I got a question...Now i have a 68 buick riviera and i paid 350 to have a new headliner installed...Now its the bow type headliner but right before i put the car away from the summer i got stopped and the police tore my headliner down...Now i could just pay 350 again for a new one but i did install a new headliner in my 86 t top grand prix...Now i know its two different cars and the grand prix is only a half the work as the riviera...I was thinking why can i buy a 4x8 sheet of styrofoam and cut and mold it to fit the contours of the riviera roof then take it back down and add the headliner to it? Can i do it that way? And if so how do i get the styrofoam to mold to the contours of the roof? And which styrofoam is the best fit for the roof? the plain 4x8 sheet or the one with a shiny surface and thinner but feels more flexiable? it cost 12 for a 4x8 shiny sheet and 4.50 for the plain thicker sheet...


----------



## AndrewH

You can fiberglass it.
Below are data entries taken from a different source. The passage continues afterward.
theorem retryWalk_frame (l : List Nat) (blocked : PortSet) (s : State) :
    (retryWalk l blocked s).lessQueueing = s.lessQueueing := by
  induction l generalizing blocked s with
  | nil => rfl
  | cons id l ih =>
    rw [retryWalk]
    (repeat' split) <;> first | exact ih _ _ | (rw [ih, settleChange_frame]; rfl)

theorem retryPass_frame (s : State) : (retryPass s).lessQueueing = s.lessQueueing := retryWalk_frame _ _ _

/-! ### The choice -/

theorem takeReads_frame (l : List Nat) (s : State) : (takeReads l s).lessChoice = s.lessChoice := by
  induction l generalizing s with
  | nil => rfl
  | cons id l ih =>
    rw [takeReads]
    (repeat' split)
    · rw [ih]; rfl
    · rw [ih, lessChoice_of_lessTraffic (answer_frame _ _ _)]; rfl
    · rfl

theorem startProgram_frame (s : State) : (startProgram s).lessChoice = s.lessChoice := by
  unfold startProgram; split <;> rfl

theorem orElse_frame {β : Type} (blot : State → β) (f g : State → State) (hf : ∀ s, blot (f s) = blot s)
    (hg : ∀ s, blot (g s) = blot s) (s : State) : blot (orElse f g s) = blot s := by
  unfold orElse; split
  · exact hf s
  · rw [hg, hf]

theorem chooseRead_frame (s : State) : (chooseRead s).lessChoice = s.lessChoice := takeReads_frame _ _

theorem startScan_frame (s : State) : (startScan s).lessChoice = s.lessChoice := by
  unfold startScan; split <;> rfl

theorem chooseByMode_frame (s : State) : (chooseByMode s).lessChoice = s.lessChoice := by
  unfold chooseByMode
  split
  · exact orElse_frame _ _ _ chooseRead_frame startProgram_frame s
  · split
    · exact orElse_frame _ _ _ chooseRead_frame startProgram_frame s
    · exact orElse_frame _ _ _ startProgram_frame chooseRead_frame s
  · exact startProgram_frame s
  · split
    · exact startScan_frame s
    · rfl

theorem choose_frame (s : State) : (choose s).lessChoice = s.lessChoice := by
  unfold choose
  (repeat' split) <;> first | rfl | exact chooseByMode_frame s

theorem chooseIfIdle_frame (s : State) : (chooseIfIdle s).lessChoice = s.lessChoice := by
  unfold chooseIfIdle; split
  · exact choose_frame s
  · rfl

theorem cleanIfDrained_frame (s : State) : (cleanIfDrained s).lessChoice = s.lessChoice := by
  unfold cleanIfDrained; split
  · rw [chooseIfIdle_frame]; rfl
  · rfl

theorem settle_frame (s : State) : (settle s).lessChoice = s.lessChoice := by
  unfold settle; rw [cleanIfDrained_frame, chooseIfIdle_frame]

/-- A busy controller makes no choice. -/
theorem settle_of_busy (s : State) (h : s.op ≠ none) : settle s = s := by
  simp [settle, chooseIfIdle, cleanIfDrained, h]

/-! ### One lemma a field -/

@[simp] theorem notify_pending (n : Notice) (p : PortId) (s : State) :
    (notify n p s).pending = s.pending := pending_of_lessPorts (notify_frame n p s)
@[simp] theorem notify_table (n : Notice) (p : PortId) (s : State) :
    (notify n p s).table = s.table := table_of_lessPorts (notify_frame n p s)
@[simp] theorem notify_lastGranted (n : Notice) (p : PortId) (s : State) :
    (notify n p s).lastGranted = s.lastGranted := lastGranted_of_lessPorts (notify_frame n p s)
@[simp] theorem notify_queue (n : Notice) (p : PortId) (s : State) :
    (notify n p s).queue = s.queue := queue_of_lessPorts (notify_frame n p s)
@[simp] theorem notify_spaceWait (n : Notice) (p : PortId) (s : State) :
    (notify n p s).spaceWait = s.spaceWait := spaceWait_of_lessPorts (notify_frame n p s)
@[simp] theorem notify_directory (n : Notice) (p : PortId) (s : State) :
    (notify n p s).directory = s.directory := directory_of_lessPorts (notify_frame n p s)
@[simp] theorem notify_built (n : Notice) (p : PortId) (s : State) :
    (notify n p s).built = s.built := built_of_lessPorts (notify_frame n p s)
@[simp] theorem notify_cells (n : Notice) (p : PortId) (s : State) :
    (notify n p s).cells = s.cells := cells_of_lessPorts (notify_frame n p s)
@[simp] theorem notify_op (n : Notice) (p : PortId) (s : State) :
    (notify n p s).op = s.op := op_of_lessPorts (notify_frame n p s)
@[simp] theorem notify_markerRequest (n : Notice) (p : PortId) (s : State) :
    (notify n p s).markerRequest = s.markerRequest := markerRequest_of_lessPorts (notify_frame n p s)
@[simp] theorem notify_fetchWait (n : Notice) (p : PortId) (s : State) :
    (notify n p s).fetchWait = s.fetchWait := fetchWait_of_lessPorts (notify_frame n p s)
@[simp] theorem notify_mode (n : Notice) (p : PortId) (s : State) :
    (notify n p s).mode = s.mode := mode_of_lessPorts (notify_frame n p s)
@[simp] theorem notify_starvation (n : Notice) (p : PortId) (s : State) :
    (notify n p s).starvation = s.starvation := starvation_of_lessPorts (notify_frame n p s)
@[simp] theorem notify_spares (n : Notice) (p : PortId) (s : State) :
    (notify n p s).spares = s.spares := spares_of_lessPorts (notify_frame n p s)
@[simp] theorem notify_scanNext (n : Notice) (p : PortId) (s : State) :
    (notify n p s).scanNext = s.scanNext := scanNext_of_lessPorts (notify_frame n p s)
@[simp] theorem notify_claims (n : Notice) (p : PortId) (s : State) :
    (notify n p s).claims = s.claims := claims_of_lessPorts (notify_frame n p s)
@[simp] theorem notify_watches (n : Notice) (p : PortId) (s : State) :
    (notify n p s).watches = s.watches := watches_of_lessPorts (notify_frame n p s)
@[simp] theorem notify_partState (n : Notice) (p : PortId) (s : State) :
    (notify n p s).partState = s.partState := partState_of_lessPorts (notify_frame n p s)
@[simp] theorem notify_resetCause (n : Notice) (p : PortId) (s : State) :
    (notify n p s).resetCause = s.resetCause := resetCause_of_lessPorts (notify_frame n p s)
@[simp] theorem notify_verdict (n : Notice) (p : PortId) (s : State) :
    (notify n p s).verdict = s.verdict := verdict_of_lessPorts (notify_frame n p s)
@[simp] theorem notify_markerFault (n : Notice) (p : PortId) (s : State) :
    (notify n p s).markerFault = s.markerFault := markerFault_of_lessPorts (notify_frame n p s)
@[simp] theorem notify_scanOrder (n : Notice) (p : PortId) (s : State) :
    (notify n p s).scanOrder = s.scanOrder := scanOrder_of_lessPorts (notify_frame n p s)
@[simp] theorem notify_markerSeq (n : Notice) (p : PortId) (s : State) :
    (notify n p s).markerSeq = s.markerSeq := markerSeq_of_lessPorts (notify_frame n p s)
@[simp] theorem notify_pfwAsserted (n : Notice) (p : PortId) (s : State) :
    (notify n p s).pfwAsserted = s.pfwAsserted := pfwAsserted_of_lessPorts (notify_frame n p s)
@[simp] theorem notify_resetHold (n : Notice) (p : PortId) (s : State) :
    (notify n p s).resetHold = s.resetHold := resetHold_of_lessPorts (notify_frame n p s)

@[simp] theorem placeLinkup_pending (p : PortId) (s : State) :
    (placeLinkup p s).pending = s.pending := pending_of_lessPorts (placeLinkup_frame p s)
@[simp] theorem placeLinkup_table (p : PortId) (s : State) :
    (placeLinkup p s).table = s.table := table_of_lessPorts (placeLinkup_frame p s)
@[simp] theorem placeLinkup_lastGranted (p : PortId) (s : State) :
    (placeLinkup p s).lastGranted = s.lastGranted := lastGranted_of_lessPorts (placeLinkup_frame p s)
@[simp] theorem placeLinkup_queue (p : PortId) (s : State) :
    (placeLinkup p s).queue = s.queue := queue_of_lessPorts (placeLinkup_frame p s)
@[simp] theorem placeLinkup_spaceWait (p : PortId) (s : State) :
    (placeLinkup p s).spaceWait = s.spaceWait := spaceWait_of_lessPorts (placeLinkup_frame p s)
@[simp] theorem placeLinkup_directory (p : PortId) (s : State) :
    (placeLinkup p s).directory = s.directory := directory_of_lessPorts (placeLinkup_frame p s)
@[simp] theorem placeLinkup_built (p : PortId) (s : State) :
    (placeLinkup p s).built = s.built := built_of_lessPorts (placeLinkup_frame p s)
@[simp] theorem placeLinkup_cells (p : PortId) (s : State) :
    (placeLinkup p s).cells = s.cells := cells_of_lessPorts (placeLinkup_frame p s)
@[simp] theorem placeLinkup_op (p : PortId) (s : State) :
    (placeLinkup p s).op = s.op := op_of_lessPorts (placeLinkup_frame p s)
@[simp] theorem placeLinkup_markerRequest (p : PortId) (s : State) :
    (placeLinkup p s).markerRequest = s.markerRequest := markerRequest_of_lessPorts (placeLinkup_frame p s)
@[simp] theorem placeLinkup_fetchWait (p : PortId) (s : State) :
    (placeLinkup p s).fetchWait = s.fetchWait := fetchWait_of_lessPorts (placeLinkup_frame p s)
@[simp] theorem placeLinkup_mode (p : PortId) (s : State) :
    (placeLinkup p s).mode = s.mode := mode_of_lessPorts (placeLinkup_frame p s)
@[simp] theorem placeLinkup_starvation (p : PortId) (s : State) :
    (placeLinkup p s).starvation = s.starvation := starvation_of_lessPorts (placeLinkup_frame p s)
@[simp] theorem placeLinkup_spares (p : PortId) (s : State) :
    (placeLinkup p s).spares = s.spares := spares_of_lessPorts (placeLinkup_frame p s)
@[simp] theorem placeLinkup_scanNext (p : PortId) (s : State) :
    (placeLinkup p s).scanNext = s.scanNext := scanNext_of_lessPorts (placeLinkup_frame p s)
@[simp] theorem placeLinkup_claims (p : PortId) (s : State) :
    (placeLinkup p s).claims = s.claims := claims_of_lessPorts (placeLinkup_frame p s)
@[simp] theorem placeLinkup_watches (p : PortId) (s : State) :
    (placeLinkup p s).watches = s.watches := watches_of_lessPorts (placeLinkup_frame p s)
@[simp] theorem placeLinkup_partState (p : PortId) (s : State) :
    (placeLinkup p s).partState = s.partState := partState_of_lessPorts (placeLinkup_frame p s)
@[simp] theorem placeLinkup_resetCause (p : PortId) (s : State) :
    (placeLinkup p s).resetCause = s.resetCause := resetCause_of_lessPorts (placeLinkup_frame p s)
@[simp] theorem placeLinkup_verdict (p : PortId) (s : State) :
    (placeLinkup p s).verdict = s.verdict := verdict_of_lessPorts (placeLinkup_frame p s)
@[simp] theorem placeLinkup_markerFault (p : PortId) (s : State) :
    (placeLinkup p s).markerFault = s.markerFault := markerFault_of_lessPorts (placeLinkup_frame p s)
@[simp] theorem placeLinkup_scanOrder (p : PortId) (s : State) :
    (placeLinkup p s).scanOrder = s.scanOrder := scanOrder_of_lessPorts (placeLinkup_frame p s)
@[simp] theorem placeLinkup_markerSeq (p : PortId) (s : State) :
    (placeLinkup p s).markerSeq = s.markerSeq := markerSeq_of_lessPorts (placeLinkup_frame p s)
@[simp] theorem placeLinkup_pfwAsserted (p : PortId) (s : State) :
    (placeLinkup p s).pfwAsserted = s.pfwAsserted := pfwAsserted_of_lessPorts (placeLinkup_frame p s)
@[simp] theorem placeLinkup_resetHold (p : PortId) (s : State) :
    (placeLinkup p s).resetHold = s.resetHold := resetHold_of_lessPorts (placeLinkup_frame p s)

@[simp] theorem announce_pending (s : State) :
    (announce s).pending = s.pending := pending_of_lessPorts (announce_frame s)
@[simp] theorem announce_table (s : State) :
    (announce s).table = s.table := table_of_lessPorts (announce_frame s)
@[simp] theorem announce_lastGranted (s : State) :
    (announce s).lastGranted = s.lastGranted := lastGranted_of_lessPorts (announce_frame s)
@[simp] theorem announce_queue (s : State) :
    (announce s).queue = s.queue := queue_of_lessPorts (announce_frame s)
@[simp] theorem announce_spaceWait (s : State) :
    (announce s).spaceWait = s.spaceWait := spaceWait_of_lessPorts (announce_frame s)
@[simp] theorem announce_directory (s : State) :
    (announce s).directory = s.directory := directory_of_lessPorts (announce_frame s)
@[simp] theorem announce_built (s : State) :
    (announce s).built = s.built := built_of_lessPorts (announce_frame s)
@[simp] theorem announce_cells (s : State) :
    (announce s).cells = s.cells := cells_of_lessPorts (announce_frame s)
@[simp] theorem announce_op (s : State) :
    (announce s).op = s.op := op_of_lessPorts (announce_frame s)
@[simp] theorem announce_markerRequest (s : State) :
    (announce s).markerRequest = s.markerRequest := markerRequest_of_lessPorts (announce_frame s)
@[simp] theorem announce_fetchWait (s : State) :
    (announce s).fetchWait = s.fetchWait := fetchWait_of_lessPorts (announce_frame s)
@[simp] theorem announce_mode (s : State) :
    (announce s).mode = s.mode := mode_of_lessPorts (announce_frame s)
@[simp] theorem announce_starvation (s : State) :
    (announce s).starvation = s.starvation := starvation_of_lessPorts (announce_frame s)
@[simp] theorem announce_spares (s : State) :
    (announce s).spares = s.spares := spares_of_lessPorts (announce_frame s)
@[simp] theorem announce_scanNext (s : State) :
    (announce s).scanNext = s.scanNext := scanNext_of_lessPorts (announce_frame s)
@[simp] theorem announce_claims (s : State) :
    (announce s).claims = s.claims := claims_of_lessPorts (announce_frame s)
@[simp] theorem announce_watches (s : State) :
    (announce s).watches = s.watches := watches_of_lessPorts (announce_frame s)
@[simp] theorem announce_partState (s : State) :
    (announce s).partState = s.partState := partState_of_lessPorts (announce_frame s)
@[simp] theorem announce_resetCause (s : State) :
    (announce s).resetCause = s.resetCause := resetCause_of_lessPorts (announce_frame s)
@[simp] theorem announce_verdict (s : State) :
    (announce s).verdict = s.verdict := verdict_of_lessPorts (announce_frame s)
@[simp] theorem announce_markerFault (s : State) :
    (announce s).markerFault = s.markerFault := markerFault_of_lessPorts (announce_frame s)
@[simp] theorem announce_scanOrder (s : State) :
    (announce s).scanOrder = s.scanOrder := scanOrder_of_lessPorts (announce_frame s)
@[simp] theorem announce_markerSeq (s : State) :
    (announce s).markerSeq = s.markerSeq := markerSeq_of_lessPorts (announce_frame s)
@[simp] theorem announce_pfwAsserted (s : State) :
    (announce s).pfwAsserted = s.pfwAsserted := pfwAsserted_of_lessPorts (announce_frame s)
@[simp] theorem announce_resetHold (s : State) :
    (announce s).resetHold = s.resetHold := resetHold_of_lessPorts (announce_frame s)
I'm sure there's another way to do it,but I dont think a styrofoam product is the answer..


----------



## LacN_Thru

> _Originally posted by powerballs_@Jan 17 2011, 02:27 PM~19620883
> *I got a question...Now i have a 68 buick riviera and i paid 350 to have a new headliner installed...Now its the bow type headliner but right before i put the car away from the summer i got stopped and the police tore my headliner down...Now i could just pay 350 again for a new one but i did install a new headliner in my 86 t top grand prix...Now i know its two different cars and the grand prix is only a half the work as the riviera...I was thinking why can i buy a 4x8 sheet of styrofoam and cut and mold it to fit the contours of the riviera roof then take it back down and add the headliner to it? Can i do it that way? And if so how do i get the styrofoam to mold to the contours of the roof? And which styrofoam is the best fit for the roof? the plain 4x8 sheet or the one with a shiny surface and thinner but feels more flexiable? it cost 12 for a 4x8 shiny sheet and 4.50 for the plain thicker sheet...
> *


Get it done right, styrofoam would be an absolute nightmare and it'll still probably end up looking horrible.


----------



## rpease85

There are a lot of different ways.i would put the bows in place and get what the call visor board and glue it together piece by piece till its about 4-5 layers thick. then it done right it can be removed in one piece covers and glued into place or trims made to hold it up there.

or i could do it if u wanted to come to illinois lol


----------



## rpease85

should of told you this you can skip sanding the visor board cover it in landau top foam sand that smooth and its another layer holding it all together before you cover it over. I've fiberglassed over that before or covered leather right onto headliner


----------